ASSIGNMENT
Look through the entries below and show every line containing the word "measEntry".

:: SUPPLIED RECORDS

-- ==== Sys2Proof/Machine/Security.lean ====
section
/-! DEFINITION. The security root: images and measured boot (R528 to R535), library banks (R344 to R347), attestation reports (R536), key
delivery (R541 to R545), generations (R537 to R540, R551 to R553) and debug unlock (R554, R555). -/

namespace Sys2Proof.Machine

/-! ### Numbers of what fuses and flash hold (log 11) -/

namespace Sec
/-- Unique device secret, and the secret of die `d` (4 the control die) (R528, R529). -/
def uds : Nat := Config.secret 0
def dieSecret (d : Nat) : Nat := Config.secret (8 + d)
/-- Digest of image signing key `i`, and its revocation (R531). -/
def keyDigest (i : Nat) : Nat := Config.secret (16 + i)
def keyRevoked (i : Nat) : Bool := Config.secret (24 + i) != 0
/-- Digest of the vendor's debug key (R554). -/
def debugDigest : Nat := Config.secret 32
/-- SVN, digest and, for a library, version and operators of the images installed at manufacture, by IMG_TYPE (R530). -/
def firstSvn (t : Nat) : Nat := Config.secret (40 + t) % 65536
def firstDigest (t : Nat) : Bytes := leBytes 64 (Config.secret (48 + t))
def firstVersion : Nat := Config.secret 56 % 65536
def firstFw (t : Nat) : Nat := Config.secret (60 + t) % 2 ^ 32
def firstOps : Nat := Config.secret 57 % 2 ^ 64
/-- Seed of the management key pair (R581). -/
def mgmtKey : Nat := Config.secret 59
/-- Measurement of the boot ROM (R533). -/
def romDigest : Bytes := leBytes 64 (Config.secret 58)
end Sec

/-- An ASCII string as bytes. -/
def ascii (s : String) : Bytes := s.toList.map (fun c => BitVec.ofNat 8 c.toNat)

/-! ### Anti-rollback counters (R532) -/

/-- A counter: what the fuses held at manufacture and the advances since, 0 to 64. -/
def Fuses.counter (f : Fuses) (c : Nat) : Nat :=
  if 3 ≤ c then 0 else min 64 (min 64 (bits (Config.factory Reg.arCounters) (8 * c) 8) + Tab.getD f.counters c 0)

/-- The 64 counters (R536). -/
def Fuses.counterBytes (f : Fuses) : Bytes := (List.range 64).map (fun c => BitVec.ofNat 8 (f.counter c))

/-! ### Images (R530, R531, R345) -/

end Sys2Proof.Machine

namespace Sys2Proof
open Machine

namespace Image
/-- Envelope bytes 0 to 2,031. -/
def head (i : Image) : Bytes :=
  leBytes 4 0x57464E45 ++ leBytes 1 i.imgType ++ leBytes 1 i.keyIndex ++ leBytes 2 i.svn ++ leBytes 4 i.body.length ++ leBytes 4 0
    ++ padTo 64 i.bodyDigest ++ padTo 1952 i.pubkey
/-- The envelope of 8,192 bytes and the body. -/
def whole (i : Image) : Bytes := padTo 8192 (i.head ++ padTo 3309 i.sig) ++ i.body
/-- Library header fields. -/
def libMagic (i : Image) : Nat := le i.body 0 4
def libVersion (i : Image) : Nat := le i.body 4 2
def libSvn (i : Image) : Nat := le i.body 6 2
def libOps (i : Image) : Nat := le i.body 8 8
def libCode (i : Image) : Nat := le i.body 16 4
/-- Its bytes 20 to 63 are zero. -/
def libRest (i : Image) : Bool := (slice i.body 20 44).all (· = 0)
/-- The image of the bytes of an envelope and body; none where they are no envelope (R530, R535). -/
def parse (b : Bytes) : Option Image :=
  let i : Image := { imgType := le b 4 1, keyIndex := le b 5 1, svn := le b 6 2, bodyDigest := slice b 16 64, pubkey := slice b 80 1952,
                     sig := slice b 2032 3309, body := b.drop 8192 }
  if i.whole = b then some i else none
/-- What an installed image is known by. -/
def bank (i : Image) : LibBank :=
  { state := 1, svn := i.svn, body := i.whole, digest := Config.shake256 i.whole 64, version := if i.imgType = 3 then i.libVersion else le i.body 0 4,
    opMask := if i.imgType = 3 then i.libOps else 0 }
end Image

end Sys2Proof

namespace Sys2Proof.Machine

/-- The image is accepted (R531); a library has the header of R345. -/
def imageOk (f : Fuses) (i : Image) : Bool :=
  1 ≤ i.imgType && i.imgType ≤ 3 && i.keyIndex ≤ 3
    && leNat (Config.shake256 i.pubkey 32) = Sec.keyDigest i.keyIndex && !Sec.keyRevoked i.keyIndex
    && Config.mldsaVerify i.pubkey i.head i.sig
    && Config.shake256 i.body 64 = i.bodyDigest
    && decide (f.counter (i.imgType - 1) ≤ i.svn)
    && (i.imgType != 3 || (i.libSvn = i.svn && i.libMagic = 0x4C504F57 && decide (i.libCode ≤ 33546176) && i.libRest
      && i.body.length = 64 + i.libCode))

/-- The installed image of a type (R531). -/
def Fuses.image (f : Fuses) (t : Nat) : LibBank :=
  (Tab.look f.installed t).getD
    { state := 1, svn := Sec.firstSvn t, digest := Sec.firstDigest t, version := if t = 3 then Sec.firstVersion else Sec.firstFw t,
      opMask := if t = 3 then Sec.firstOps else 0, body := Config.heldImage (Sec.firstDigest t) }

/-! ### Measurements (R533) -/

/-- The 72 bytes of a measurement entry. -/
def measEntry (layer : Nat) (m : Meas) : Bytes :=
  let t := match layer with | 1 => 1 | 2 => 2 | 3 => 3 | 4 => 3 | _ => 0
  leBytes 1 layer ++ leBytes 1 t ++ leBytes 2 m.svn ++ leBytes 4 0 ++ padTo 64 m.digest

/-- Digest of layer 5: key slots, revocations, counters and the debug state. -/
def layer5 (f : Fuses) (debug : Nat) : Bytes :=
  Config.shake256 ((List.range 4).flatMap (fun i => leBytes 32 (Sec.keyDigest i)) ++ (List.range 4).map (fun i => BitVec.ofNat 8 (Sec.keyRevoked i).toNat)
    ++ f.counterBytes ++ leBytes 4 debug) 64

namespace Dev

def modSec (d : Dev) (f : Security → Security) : Dev := { d with sec := f d.sec }

/-- Unlocked debug scopes (R555). -/
def debugScopes (d : Dev) : Nat := d.sec.unlocks.foldl (fun m x => m ||| x.1) 0

/-- The measurement list, and MEAS (R533). -/
def measList (d : Dev) : Bytes := d.sec.meas.flatMap (fun (kv : Nat × Meas) => measEntry kv.1 kv.2)
def measDigest (d : Dev) : Bytes := Config.shake256 d.measList 32

def setMeas (d : Dev) (layer svn : Nat) (digest : Bytes) : Dev :=
  d.modSec (fun S => { S with meas := Tab.put S.meas layer { svn := svn, digest := digest } })

/-- Entry 5 is kept current as counters advance and the debug state changes (R533). -/
def measureConfig (f : Fuses) (d : Dev) : Dev :=
  if Tab.has d.sec.meas 5 then d.setMeas 5 0 (layer5 f (d.reg Reg.debugState)) else d

/-- What the boot ROM and the security root do at a boot: the measurements, the attestation key and its certificate, the debug state, and the
installed library in bank A as ACTIVE (R344, R533, R534). -/
def bootSecurity (f : Fuses) (d : Dev) : Dev :=
  let scopes := d.debugScopes
  let l1 := f.image 1
  let l2 := f.image 2
  let lib := f.image 3
  let l5 := layer5 f scopes
  let cdi := fun (c rest : Bytes) => Config.shake256 (c ++ rest) 32
  let cdi3 := cdi (cdi (cdi (leBytes 32 Sec.uds) Sec.romDigest) l1.digest) (l2.digest ++ l5)
  let seed := leNat (Config.shake256 (cdi3 ++ ascii "ALIAS") 32)
  let d := d.modSec (fun S => { S with attSeed := seed, meas := [] })
  let d := ((((d.setMeas 0 0 Sec.romDigest).setMeas 1 l1.svn l1.digest).setMeas 2 l2.svn l2.digest).setMeas 3 lib.svn lib.digest).setMeas 5 0 l5
  let d := d.setReg Reg.aliasCert (leNat (padTo 8192 (Config.certificate Sec.uds (Config.mldsaPublic seed))))
  let d := d.setReg Reg.debugState scopes
  let d := (d.setBank 1 { lib with state := 2 }).setBank 2 {}
  (d.modJobs (fun J => { J with activate := none })).setReg Reg.libVersionCur lib.version

/-- An image is rejected (R531). -/
def rejectImage (d : Dev) (i : Image) : Dev :=
  (d.modSec (fun S => { S with imageRejects := S.imageRejects + 1 })).event 4 { code := Ev.imageReject, unit := i.imgType }

/-- Only EMPTY and VERIFIED banks are written (R346). -/
def bankFree (d : Dev) (b : Nat) : Bool := (b = 1 || b = 2) && decide ((d.bankOf b).state < 2)

/-- A new image stands in a library bank and has been checked (R346). -/
def libVerify (f : Fuses) (d : Dev) (b : Nat) (i : Image) : Dev :=
  if !d.bankFree b then d
  else if i.imgType = 3 && imageOk f i then (d.setBank b i.bank).setMeas (2 + b) i.svn i.bank.digest
  else
    let d := (d.setBank b {}).modSec (fun S => { S with meas := Tab.del S.meas (2 + b) })
    ((d.bump Reg.libRejects).event 4 { code := Ev.libReject, unit := b }).rejectImage i

/-- A write to 0x4000:08 (R347). -/
def libActivate (d : Dev) (b : Nat) : Option Dev :=
  if (b = 1 || b = 2) && (d.bankOf b).state = 1 && d.jobs.bankA.state != 3 && d.jobs.bankB.state != 3 then
    some (d.modJobs (fun J => { J with activate := some b, activateTick := d.tick }))
  else none

/-! ### Images from the manager (R58, R535) -/

/-- An accepted image is installed. -/
def install (f : Fuses) (i : Image) : Fuses := { f with installed := Tab.put f.installed i.imgType i.bank }

/-- The boot ROM or the security root checks an image (R531). At boot an accepted one is the image that runs. -/
def imageVerify (i : Image) (atBoot : Bool) (f : Fuses) (d : Dev) : Fuses × Dev :=
  if !d.power.on then (f, d)
  else if imageOk f i then
    let f := install f i
    (f, if atBoot then d.bootSecurity f else d)
  else (f, d.rejectImage i)

/-- A whole image from the manager: verified, installed, and started by a warm reset (R58 phase 2, R535, R346). -/
def imageDone (bank : Nat) (img : Option Image) (imgType : Nat) (f : Fuses) (d : Dev) : Fuses × Dev :=
  match img with
  | none =>
    (f, (d.modSec (fun S => { S with imageRejects := S.imageRejects + 1 })).event 4 { code := Ev.imageReject, unit := imgType })
  | some i =>
    let ok := imageOk f i && decide (i.imgType = imgType) && (imgType != 3 || d.bankFree bank)
    let d := if imgType = 3 then libVerify f d bank i else if imageOk f i && decide (i.imgType = imgType) then d else d.rejectImage i
    if ok then (install f i, d.requestReset 5) else (f, d)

::::

PROBLEM SOLUTION
def measEntry (layer : Nat) (m : Meas) : Bytes :=
def measList (d : Dev) : Bytes := d.sec.meas.flatMap (fun (kv : Nat × Meas) => measEntry kv.1 kv.2)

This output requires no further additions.